Rotational kinetic energy, conservation of angular momentum, rolling without slipping.

Skills to drill. Rotational KE equals one half I omega squared. Total KE of a rolling object is translational plus rotational. Angular momentum L equals I omega, conserved when no external torque acts.

The ice skater problem shows up often. She pulls her arms in, moment of inertia drops, so angular velocity rises to conserve L. The kinetic energy actually increases, because she does work pulling her arms in.

Unit 7: Oscillations

Simple harmonic motion, springs, pendulums, period and frequency.

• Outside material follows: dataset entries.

/-! `State.wr64` -/

@[simp] theorem State.wr64_ctrs (die page : Nat) (r : Reg) (v : DWord) (i : Nat) : (s.wr64 die page r v i).ctrs = s.ctrs := rfl
@[simp] theorem State.wr64_held (die page : Nat) (r : Reg) (v : DWord) (i : Nat) : (s.wr64 die page r v i).held = s.held := rfl
@[simp] theorem State.wr64_dmem (die page : Nat) (r : Reg) (v : DWord) (i : Nat) : (s.wr64 die page r v i).dmem = s.dmem := rfl
@[simp] theorem State.wr64_hbm (die page : Nat) (r : Reg) (v : DWord) (i : Nat) : (s.wr64 die page r v i).hbm = s.hbm := rfl
@[simp] theorem State.wr64_hbmBad (die page : Nat) (r : Reg) (v : DWord) (i : Nat) : (s.wr64 die page r v i).hbmBad = s.hbmBad := rfl
@[simp] theorem State.wr64_wins (die page : Nat) (r : Reg) (v : DWord) (i : Nat) : (s.wr64 die page r v i).wins = s.wins := rfl
@[simp] theorem State.wr64_cdies (die page : Nat) (r : Reg) (v : DWord) (i : Nat) : (s.wr64 die page r v i).cdies = s.cdies := rfl
@[simp] theorem State.wr64_engs (die page : Nat) (r : Reg) (v : DWord) (i : Nat) : (s.wr64 die page r v i).engs = s.engs := rfl
@[simp] theorem State.wr64_vregs (die page : Nat) (r : Reg) (v : DWord) (i : Nat) : (s.wr64 die page r v i).vregs = s.vregs := rfl
@[simp] theorem State.wr64_vlut (die page : Nat) (r : Reg) (v : DWord) (i : Nat) : (s.wr64 die page r v i).vlut = s.vlut := rfl
@[simp] theorem State.wr64_sregs (die page : Nat) (r : Reg) (v : DWord) (i : Nat) : (s.wr64 die page r v i).sregs = s.sregs := rfl
@[simp] theorem State.wr64_routers (die page : Nat) (r : Reg) (v : DWord) (i : Nat) : (s.wr64 die page r v i).routers = s.routers := rfl
@[simp] theorem State.wr64_linkTx (die page : Nat) (r : Reg) (v : DWord) (i : Nat) : (s.wr64 die page r v i).linkTx = s.linkTx := rfl
@[simp] theorem State.wr64_linkRx (die page : Nat) (r : Reg) (v : DWord) (i : Nat) : (s.wr64 die page r v i).linkRx = s.linkRx := rfl
@[simp] theorem State.wr64_rxParts (die page : Nat) (r : Reg) (v : DWord) (i : Nat) : (s.wr64 die page r v i).rxParts = s.rxParts := rfl
@[simp] theorem State.wr64_rxNaks (die page : Nat) (r : Reg) (v : DWord) (i : Nat) : (s.wr64 die page r v i).rxNaks = s.rxNaks := rfl
@[simp] theorem State.wr64_links (die page : Nat) (r : Reg) (v : DWord) (i : Nat) : (s.wr64 die page r v i).links = s.links := rfl
@[simp] theorem State.wr64_arrivals (die page : Nat) (r : Reg) (v : DWord) (i : Nat) : (s.wr64 die page r v i).arrivals = s.arrivals := rfl
@[simp] theorem State.wr64_mdies (die page : Nat) (r : Reg) (v : DWord) (i : Nat) : (s.wr64 die page r v i).mdies = s.mdies := rfl
@[simp] theorem State.wr64_dies (die page : Nat) (r : Reg) (v : DWord) (i : Nat) : (s.wr64 die page r v i).dies = s.dies := rfl
@[simp] theorem State.wr64_heat (die page : Nat) (r : Reg) (v : DWord) (i : Nat) : (s.wr64 die page r v i).heat = s.heat := rfl
@[simp] theorem State.wr64_parts (die page : Nat) (r : Reg) (v : DWord) (i : Nat) : (s.wr64 die page r v i).parts = s.parts := rfl
@[simp] theorem State.wr64_cmdQ (die page : Nat) (r : Reg) (v : DWord) (i : Nat) : (s.wr64 die page r v i).cmdQ = s.cmdQ := rfl
@[simp] theorem State.wr64_lostCmds (die page : Nat) (r : Reg) (v : DWord) (i : Nat) : (s.wr64 die page r v i).lostCmds = s.lostCmds := rfl
@[simp] theorem State.wr64_notices (die page : Nat) (r : Reg) (v : DWord) (i : Nat) : (s.wr64 die page r v i).notices = s.notices := rfl
@[simp] theorem State.wr64_fatals (die page : Nat) (r : Reg) (v : DWord) (i : Nat) : (s.wr64 die page r v i).fatals = s.fatals := rfl
@[simp] theorem State.wr64_sessions (die page : Nat) (r : Reg) (v : DWord) (i : Nat) : (s.wr64 die page r v i).sessions = s.sessions := rfl
@[simp] theorem State.wr64_signQ (die page : Nat) (r : Reg) (v : DWord) (i : Nat) : (s.wr64 die page r v i).signQ = s.signQ := rfl
@[simp] theorem State.wr64_signed (die page : Nat) (r : Reg) (v : DWord) (i : Nat) : (s.wr64 die page r v i).signed = s.signed := rfl
@[simp] theorem State.wr64_msix (die page : Nat) (r : Reg) (v : DWord) (i : Nat) : (s.wr64 die page r v i).msix = s.msix := rfl
@[simp] theorem State.wr64_sentVecs (die page : Nat) (r : Reg) (v : DWord) (i : Nat) : (s.wr64 die page r v i).sentVecs = s.sentVecs := rfl
@[simp] theorem State.wr64_control (die page : Nat) (r : Reg) (v : DWord) (i : Nat) : (s.wr64 die page r v i).control = s.control := rfl
@[simp] theorem State.wr64_dataA (die page : Nat) (r : Reg) (v : DWord) (i : Nat) : (s.wr64 die page r v i).dataA = s.dataA := rfl
@[simp] theorem State.wr64_dataB (die page : Nat) (r : Reg) (v : DWord) (i : Nat) : (s.wr64 die page r v i).dataB = s.dataB := rfl
@[simp] theorem State.wr64_dmaPages (die page : Nat) (r : Reg) (v : DWord) (i : Nat) : (s.wr64 die page r v i).dmaPages = s.dmaPages := rfl
@[simp] theorem State.wr64_vfOn (die page : Nat) (r : Reg) (v : DWord) (i : Nat) : (s.wr64 die page r v i).vfOn = s.vfOn := rfl
@[simp] theorem State.wr64_doe (die page : Nat) (r : Reg) (v : DWord) (i : Nat) : (s.wr64 die page r v i).doe = s.doe := rfl
@[simp] theorem State.wr64_mctp (die page : Nat) (r : Reg) (v : DWord) (i : Nat) : (s.wr64 die page r v i).mctp = s.mctp := rfl
@[simp] theorem State.wr64_sec (die page : Nat) (r : Reg) (v : DWord) (i : Nat) : (s.wr64 die page r v i).sec = s.sec := rfl
@[simp] theorem State.wr64_mgmt (die page : Nat) (r : Reg) (v : DWord) (i : Nat) : (s.wr64 die page r v i).mgmt = s.mgmt := rfl
@[simp] theorem State.wr64_lowWins (die page : Nat) (r : Reg) (v : DWord) (i : Nat) : (s.wr64 die page r v i).lowWins = s.lowWins := rfl
@[simp] theorem State.wr64_okWins (die page : Nat) (r : Reg) (v : DWord) (i : Nat) : (s.wr64 die page r v i).okWins = s.okWins := rfl
@[simp] theorem State.wr64_overWins (die page : Nat) (r : Reg) (v : DWord) (i : Nat) : (s.wr64 die page r v i).overWins = s.overWins := rfl
@[simp] theorem State.wr64_stopAt (die page : Nat) (r : Reg) (v : DWord) (i : Nat) : (s.wr64 die page r v i).stopAt = s.stopAt := rfl
@[simp] theorem State.wr64_pins (die page : Nat) (r : Reg) (v : DWord) (i : Nat) : (s.wr64 die page r v i).pins = s.pins := rfl
@[simp] theorem State.wr64_bootWait (die page : Nat) (r : Reg) (v : DWord) (i : Nat) : (s.wr64 die page r v i).bootWait = s.bootWait := rfl
@[simp] theorem State.wr64_waitAt (die page : Nat) (r : Reg) (v : DWord) (i : Nat) : (s.wr64 die page r v i).waitAt = s.waitAt := rfl
@[simp] theorem State.wr64_pack (die page : Nat) (r : Reg) (v : DWord) (i : Nat) : (s.wr64 die page r v i).pack = s.pack := rfl
@[simp] theorem State.wr64_rcvWords (die page : Nat) (r : Reg) (v : DWord) (i : Nat) : (s.wr64 die page r v i).rcvWords = s.rcvWords := rfl
@[simp] theorem State.wr64_tapIr (die page : Nat) (r : Reg) (v : DWord) (i : Nat) : (s.wr64 die page r v i).tapIr = s.tapIr := rfl
@[simp] theorem State.wr64_armedCool (die page : Nat) (r : Reg) (v : DWord) (i : Nat) : (s.wr64 die page r v i).armedCool = s.armedCool := rfl
@[simp] theorem State.wr64_fresh (die page : Nat) (r : Reg) (v : DWord) (i : Nat) : (s.wr64 die page r v i).fresh = s.fresh := rfl
@[simp] theorem State.wr64_out (die page : Nat) (r : Reg) (v : DWord) (i : Nat) : (s.wr64 die page r v i).out = s.out := rfl
@[simp] theorem State.wr64_pending (die page : Nat) (r : Reg) (v : DWord) (i : Nat) : (s.wr64 die page r v i).pending = s.pending := rfl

Skills to drill. For a mass on a spring, period equals 2 pi times sqrt of (m over k). For a pendulum, period equals 2 pi times sqrt of (L over g). Identify when a system exhibits SHM: the restoring force is proportional to displacement.

Unit 8: Fluids

Pressure, buoyancy, Archimedes' principle, continuity equation, Bernoulli's equation.

Skills to drill. Pressure in a fluid equals rho g h plus atmospheric pressure. Buoyant force equals the weight of displaced fluid. Continuity: A1 v1 equals A2 v2. Bernoulli relates pressure, elevation, and speed in a flowing fluid.

The conceptual patterns the exam reuses

  • Block on an incline with friction.
  • Two masses connected by a string over a pulley.
  • Projectile launched at angle from a cliff.
  • Spring launches a block (or the reverse).
  • Ballistic pendulum or collision followed by swing.
  • Rolling object on a ramp (compare solid sphere, hollow sphere, disc, ring).

If you can walk into the exam having solved two or three versions of each of those setups, you are in excellent shape. The numbers change. The approach does not.

Common mistakes

  1. Confusing force of gravity (mg) with the normal force on an incline (mg cos theta).
  2. Forgetting to include both translational and rotational kinetic energy for rolling objects.
  3. Using energy methods when the problem has friction and not accounting for the work done by friction.
  4. Not specifying the direction of a vector in the final answer.
Note
If you paste a physics problem into FinalsPrep, the tutor draws the free body diagram for you and walks through the Newton's law or energy equations step by step. Free tier covers the full CED.

Draw the diagram. Write the equation. Track the signs. Units at the end. That is AP Physics 1.